The goal of homology modeling is to predict the 3D structure of a protein that comes close to what would be achieved experimentally with X-Ray experiments.

Main principles of homology modeling
  • We predict the structure of a protein sequence on the basis of the structure of another protein with a similar sequence (the template)
  • If the sequences are similar, the structures will have a similar fold
  • Structure is more conserved than sequence

The sequence

Last week my colleague sequenced a plant protein. He is not a bioinformatician and is actually scared of computers. Yet, he would like to know what the structure might look like to do some rounds of rational mutagenesis. I told him I would collect a group of bioinformaticians to solve this problem. Please don't disappoint him.
He came up with this sequence:

SVCCPSLVARTNYNVCRLPGTEAALCATFTGCIIIPGATCGGDYAN

Searching for the template structure

Well, actually, the first step is to check whether the PDB already contains the structure of this sequence. That would be easy so we don't have to model anything. We will use Blast again to search with the sequence.

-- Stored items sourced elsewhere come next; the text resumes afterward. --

-- ==== Sys2Proof/Word.lean ====
section
/-! DEFINITION. The word types and their plainest arithmetic.

R14: integer arithmetic inside an expression is exact, and narrowing happens only through the named functions
`trunc` (keep the low bits) and `sat` (clamp to the range). The model follows it: register contents, counts and
fields of records are exact natural numbers that are narrowed by these functions where they are stored; only what
is a string of bytes on a wire or in a store is a list of bit vectors. -/

namespace Sys2Proof

/-- One byte (R9: byte 0 lies at the lowest address). -/
abbrev Byte := BitVec 8

/-- `trunc` of R14: keep the low `w` bits. -/
def trunc (w x : Nat) : Nat := x % 2 ^ w

/-- `sat` of R14 for an unsigned value of `w` bits. -/
def satU (w x : Nat) : Nat := min x (2 ^ w - 1)

/-- Bits [hi:lo] of a value (R8: bit 0 is the least significant bit). -/
def bits (x hi lo : Nat) : Nat := (x >>> lo) % 2 ^ (hi + 1 - lo)

/-- Bit i of a value. -/
def bit (x i : Nat) : Bool := x.testBit i

/-- x with bits [hi:lo] replaced by the low bits of v. -/
def setBits (x hi lo v : Nat) : Nat :=
  (x >>> (hi + 1)) <<< (hi + 1) + ((v % 2 ^ (hi + 1 - lo)) <<< lo) + x % 2 ^ lo

/-- A Bool as a one-bit value. -/
def b2n (b : Bool) : Nat := if b then 1 else 0

/-- A two's-complement value of `w` bits read as an integer (sN of R14). -/
def toSigned (w x : Nat) : Int :=
  if x % 2 ^ w < 2 ^ (w - 1) then ((x % 2 ^ w : Nat) : Int) else ((x % 2 ^ w : Nat) : Int) - (2 ^ w : Nat)

/-- An integer as a two's-complement value of `w` bits. -/
def ofSigned (w : Nat) (x : Int) : Nat := (x % ((2 ^ w : Nat) : Int)).toNat

/-- ceil(a / b) of the manual's cycle formulas. -/
def ceilDiv (a b : Nat) : Nat := (a + b - 1) / b

end Sys2Proof
end

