-- ==== Sys2Proof/Machine/Regs.lean ====
section
/-! DEFINITION. The registers: their register-space offsets (R424), access codes (R10), writable bits (R12), and the
value an unwritten register holds. A register's key in `M.regs` is its register-space offset. The counters and the
trace registers of a core position follow the position and not the logical core (R410): their keys lie above the
register space, at 0x1000_0000 + 0x1_0000 × position + the offset in the per-core block. -/

namespace Sys2Proof.Machine

/-- Access codes of Table 00-4. -/
inductive Acc where
  | ro | rw | wo | w1c | rc | il
  deriving DecidableEq, Repr

/-- A register family: base + s1 × i + s2 × j, with i < n1 and j < n2; its size in bytes, access code, writable bits,
and value at reset. -/
structure RegRow where
  base : Nat
  s1 : Nat
  n1 : Nat
  s2 : Nat
  n2 : Nat
  size : Nat
  acc : Acc
  mask : Nat
  dflt : Nat
  deriving DecidableEq, Repr

/-- Does the row hold the byte offset? Answers the offset of the register. -/
def RegRow.find (r : RegRow) (off : Nat) : Option Nat :=
  if off < r.base then none
  else
    let d := off - r.base
    let i := d / r.s1
    let j := d % r.s1 / r.s2
    if i < r.n1 ∧ j < r.n2 ∧ d % r.s1 % r.s2 < r.size then some (r.base + r.s1 * i + r.s2 * j) else none

/-! ## Management registers -/

/-- MGT_READY_MAP (R386). -/
def Reg.mgtReadyMap : Nat := 0
/-- MGT_SELFTEST_FAIL (R386). -/
def Reg.mgtSelftestFail : Nat := 0x10
/-- MGT_BOOT_STATUS (R386). -/
def Reg.mgtBootStatus : Nat := 0x20
/-- MGT_IMAGE_SEQ (R386). -/
def Reg.mgtImageSeq : Nat := 0x24
/-- MGT_GRADE (R386). -/
def Reg.mgtGrade : Nat := 0x28
/-- MGT_EVAL_CORES (R386). -/
def Reg.mgtEvalCores : Nat := 0x30
/-- MGT_FLASH_CMD (R385). -/
def Reg.mgtFlashCmd : Nat := 0x40
/-- MGT_FLASH_SRC (R386). -/
def Reg.mgtFlashSrc : Nat := 0x48
/-- MGT_FLASH_STATUS (R386). -/
def Reg.mgtFlashStatus : Nat := 0x50
/-- MGT_READY_STAMP_n (R386). -/
def Reg.mgtReadyStamp (i : Nat) : Nat := 0x800 + 8 * i
/-- MGT_CORE_MAP_n (R115). -/
def Reg.mgtCoreMap (i : Nat) : Nat := 0x10000 + 4 * i
/-- MGT_SLICE_MAP_s (R115). -/
def Reg.mgtSliceMap (i : Nat) : Nat := 0x10400 + 4 * i
/-- MGT_POS_STATE_i (R116). -/
def Reg.mgtPosState (i : Nat) : Nat := 0x10600 + 4 * i
/-- MGT_MAP_GEN (R115). -/
def Reg.mgtMapGen : Nat := 0x10800
/-- MGT_BENCH_COUNT (R115). -/
def Reg.mgtBenchCount : Nat := 0x10808
/-- MGT_DOUBLE_CTL (R115). -/
def Reg.mgtDoubleCtl : Nat := 0x10810

/-- The rows of the management registers. -/
def Reg.mgtRows : List RegRow :=
  [⟨0, 0x100000000, 1, 0x100000000, 1, 16, .ro, 0, 0⟩,
   ⟨0x10, 0x100000000, 1, 0x100000000, 1, 16, .ro, 0, 0⟩,
   ⟨0x20, 0x100000000, 1, 0x100000000, 1, 4, .ro, 0, 0⟩,
   ⟨0x24, 0x100000000, 1, 0x100000000, 1, 4, .ro, 0, 0⟩,
   ⟨0x28, 0x100000000, 1, 0x100000000, 1, 4, .ro, 0, 0⟩,
   ⟨0x30, 0x100000000, 1, 0x100000000, 1, 16, .ro, 0, 0⟩,
   ⟨0x40, 0x100000000, 1, 0x100000000, 1, 8, .wo, 0, 0⟩,
   ⟨0x48, 0x100000000, 1, 0x100000000, 1, 8, .rw, 0x3ffffffffff, 0⟩,
   ⟨0x50, 0x100000000, 1, 0x100000000, 1, 4, .ro, 0, 0⟩,
   ⟨0x800, 8, 128, 0x100000000, 1, 8, .ro, 0, 0⟩] ++
  [⟨0x10000, 4, 256, 0x100000000, 1, 4, .ro, 0, 0⟩,
   ⟨0x10400, 4, 128, 0x100000000, 1, 4, .ro, 0, 0⟩,
   ⟨0x10600, 4, 128, 0x100000000, 1, 4, .ro, 0, 0⟩,
   ⟨0x10800, 0x100000000, 1, 0x100000000, 1, 4, .ro, 0, 0⟩,
   ⟨0x10808, 0x100000000, 1, 0x100000000, 1, 4, .ro, 0, 0x404⟩,
   ⟨0x10810, 0x100000000, 1, 0x100000000, 1, 4, .il, 0xffff01, 0x4001⟩]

Go to the Advanced search button on the PDB home page at http://www.pdb.org and choose Blast/Fasta from the Query Type list

Blastpdb.png

Copy and paste your sequence in the sequence field and submit query.
If the first hit is not a perfect 100% match, it means the structure of this particular sequence has not been solved and we have to build a homology model with a suitable template structure.
Click on Display Full Alignment per hit to see if the hit is a 100% match or not. By default, the most similar hits are at the top of the list (see the Blast E-value).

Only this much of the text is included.